Linking electronic Greek words to their English meanings

Ancient Greek is tough for computers, and computer programmers, to work with.  Firstly it’s a dead language, secondly it’s a non-Roman script, and thirdly no-one knows Greek anyway (although a lot of people pretend).

What we need are tools on our computers.  These are appearing, but very slowly.  The problem is the non-availability of data.

Except that data does exist.  For some years the Perseus site has had a very nice electronic edition of Liddell and Scott, and a tool wherein you can put in any Greek word and it will spit out the meaning and the standardised form.  The latter is known as the ‘lemma’, presumably to keep people from understanding. 

Perseus have now made their data available in the Perseus Hopper, which can be downloaded for non-commercial purposes.  Liddell and Scott is in a big XML file. 
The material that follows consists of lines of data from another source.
-- ==== Sys2Proof/Laws/State.lean ====
section
/-! SUPPORT. One lemma per field per update of the state, so that no later proof unfolds a record update. -/

namespace Sys2Proof.Machine

@[simp] theorem State.wr_pending (s : State) (o : Nat) (v : Word) : (s.wr o v).pending = s.pending := rfl
@[simp] theorem State.wr_free (s : State) (o : Nat) (v : Word) : (s.wr o v).free = s.free := rfl
@[simp] theorem State.wr_out (s : State) (o : Nat) (v : Word) : (s.wr o v).out = s.out := rfl
@[simp] theorem State.wr_regs (s : State) (o : Nat) (v : Word) : (s.wr o v).regs = tblSet regDef s.regs o v := rfl
@[simp] theorem State.wr_trd (s : State) (o : Nat) (v : Word) : (s.wr o v).trd = s.trd := rfl
@[simp] theorem State.wr_boot (s : State) (o : Nat) (v : Word) : (s.wr o v).boot = s.boot := rfl
@[simp] theorem State.wr_hif (s : State) (o : Nat) (v : Word) : (s.wr o v).hif = s.hif := rfl
@[simp] theorem State.wr_ten (s : State) (o : Nat) (v : Word) : (s.wr o v).ten = s.ten := rfl
@[simp] theorem State.wr_looms (s : State) (o : Nat) (v : Word) : (s.wr o v).looms = s.looms := rfl
@[simp] theorem State.wr_mem (s : State) (o : Nat) (v : Word) : (s.wr o v).mem = s.mem := rfl
@[simp] theorem State.wr_sht (s : State) (o : Nat) (v : Word) : (s.wr o v).sht = s.sht := rfl
@[simp] theorem State.wr_pic (s : State) (o : Nat) (v : Word) : (s.wr o v).pic = s.pic := rfl
@[simp] theorem State.wr_kv (s : State) (o : Nat) (v : Word) : (s.wr o v).kv = s.kv := rfl
@[simp] theorem State.wr_scn (s : State) (o : Nat) (v : Word) : (s.wr o v).scn = s.scn := rfl
@[simp] theorem State.wr_pwr (s : State) (o : Nat) (v : Word) : (s.wr o v).pwr = s.pwr := rfl
@[simp] theorem State.wr_slv (s : State) (o : Nat) (v : Word) : (s.wr o v).slv = s.slv := rfl
@[simp] theorem State.wr_jtag (s : State) (o : Nat) (v : Word) : (s.wr o v).jtag = s.jtag := rfl

@[simp] theorem State.setFld_pending (s : State) (o : Nat) (f : Field) (x : Nat) : (s.setFld o f x).pending = s.pending := rfl
@[simp] theorem State.setFld_free (s : State) (o : Nat) (f : Field) (x : Nat) : (s.setFld o f x).free = s.free := rfl
@[simp] theorem State.setFld_out (s : State) (o : Nat) (f : Field) (x : Nat) : (s.setFld o f x).out = s.out := rfl
@[simp] theorem State.setFld_regs (s : State) (o : Nat) (f : Field) (x : Nat) : (s.setFld o f x).regs = tblSet regDef s.regs o (f.put (s.rd o) x) := rfl
@[simp] theorem State.setFld_trd (s : State) (o : Nat) (f : Field) (x : Nat) : (s.setFld o f x).trd = s.trd := rfl
@[simp] theorem State.setFld_boot (s : State) (o : Nat) (f : Field) (x : Nat) : (s.setFld o f x).boot = s.boot := rfl
@[simp] theorem State.setFld_hif (s : State) (o : Nat) (f : Field) (x : Nat) : (s.setFld o f x).hif = s.hif := rfl
@[simp] theorem State.setFld_ten (s : State) (o : Nat) (f : Field) (x : Nat) : (s.setFld o f x).ten = s.ten := rfl
@[simp] theorem State.setFld_looms (s : State) (o : Nat) (f : Field) (x : Nat) : (s.setFld o f x).looms = s.looms := rfl
@[simp] theorem State.setFld_mem (s : State) (o : Nat) (f : Field) (x : Nat) : (s.setFld o f x).mem = s.mem := rfl
@[simp] theorem State.setFld_sht (s : State) (o : Nat) (f : Field) (x : Nat) : (s.setFld o f x).sht = s.sht := rfl
@[simp] theorem State.setFld_pic (s : State) (o : Nat) (f : Field) (x : Nat) : (s.setFld o f x).pic = s.pic := rfl
@[simp] theorem State.setFld_kv (s : State) (o : Nat) (f : Field) (x : Nat) : (s.setFld o f x).kv = s.kv := rfl
@[simp] theorem State.setFld_scn (s : State) (o : Nat) (f : Field) (x : Nat) : (s.setFld o f x).scn = s.scn := rfl
@[simp] theorem State.setFld_pwr (s : State) (o : Nat) (f : Field) (x : Nat) : (s.setFld o f x).pwr = s.pwr := rfl
@[simp] theorem State.setFld_slv (s : State) (o : Nat) (f : Field) (x : Nat) : (s.setFld o f x).slv = s.slv := rfl
@[simp] theorem State.setFld_jtag (s : State) (o : Nat) (f : Field) (x : Nat) : (s.setFld o f x).jtag = s.jtag := rfl

@[simp] theorem State.emit_pending (s : State) (n : Nat) (m : OutMsg) : (s.emit n m).pending = s.pending := rfl
@[simp] theorem State.emit_free (s : State) (n : Nat) (m : OutMsg) : (s.emit n m).free = s.free := rfl
@[simp] theorem State.emit_out (s : State) (n : Nat) (m : OutMsg) : (s.emit n m).out = s.out ++ [⟨s.trd.cclk + n, m⟩] := rfl
@[simp] theorem State.emit_regs (s : State) (n : Nat) (m : OutMsg) : (s.emit n m).regs = s.regs := rfl
@[simp] theorem State.emit_trd (s : State) (n : Nat) (m : OutMsg) : (s.emit n m).trd = s.trd := rfl
@[simp] theorem State.emit_boot (s : State) (n : Nat) (m : OutMsg) : (s.emit n m).boot = s.boot := rfl
@[simp] theorem State.emit_hif (s : State) (n : Nat) (m : OutMsg) : (s.emit n m).hif = s.hif := rfl
@[simp] theorem State.emit_ten (s : State) (n : Nat) (m : OutMsg) : (s.emit n m).ten = s.ten := rfl
@[simp] theorem State.emit_looms (s : State) (n : Nat) (m : OutMsg) : (s.emit n m).looms = s.looms := rfl
@[simp] theorem State.emit_mem (s : State) (n : Nat) (m : OutMsg) : (s.emit n m).mem = s.mem := rfl
@[simp] theorem State.emit_sht (s : State) (n : Nat) (m : OutMsg) : (s.emit n m).sht = s.sht := rfl
@[simp] theorem State.emit_pic (s : State) (n : Nat) (m : OutMsg) : (s.emit n m).pic = s.pic := rfl
@[simp] theorem State.emit_kv (s : State) (n : Nat) (m : OutMsg) : (s.emit n m).kv = s.kv := rfl
@[simp] theorem State.emit_scn (s : State) (n : Nat) (m : OutMsg) : (s.emit n m).scn = s.scn := rfl
@[simp] theorem State.emit_pwr (s : State) (n : Nat) (m : OutMsg) : (s.emit n m).pwr = s.pwr := rfl
@[simp] theorem State.emit_slv (s : State) (n : Nat) (m : OutMsg) : (s.emit n m).slv = s.slv := rfl
@[simp] theorem State.emit_jtag (s : State) (n : Nat) (m : OutMsg) : (s.emit n m).jtag = s.jtag := rfl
Peter Heslin of Durham University has grasped the implications.  Version 3.1 of his Diogenes tool includes this XML file, and another file containing all the possible forms of all the words in the Greek language, their lemma, the part of speech (noun, verb, etc), tense, mood, singular or plural (etc), and most importantly the line number of the full description in the XML file.  This means that you can look up any word, and get a full description; so long as it’s in L&S.  The code is in perl, and is supplied.  Perl tends to be impenetrable, but this is a relatively well-written example.  So if you want to create your own dictionary program, here’s the materials.

But what about post-classical Greek?  Well, there’s the New Testament.  A list of all the words, in order, with part of speech, lemma, etc, was created long ago by James Tauber as MorphGNT.  The site is down at the moment, but the 1Mb text file does exist.

Now this is fine, but useless.  It doesn’t contain the English meaning.  But… Ulrik Sandborg-Petersen has digitised Strong’s dictionary and created an XML file of it.  This contains the Greek Lemma, for all words in the New Testament, plus the English meaning and other bits of info of no present concern.  You can see on his site what the data is, by tapping in his demo example.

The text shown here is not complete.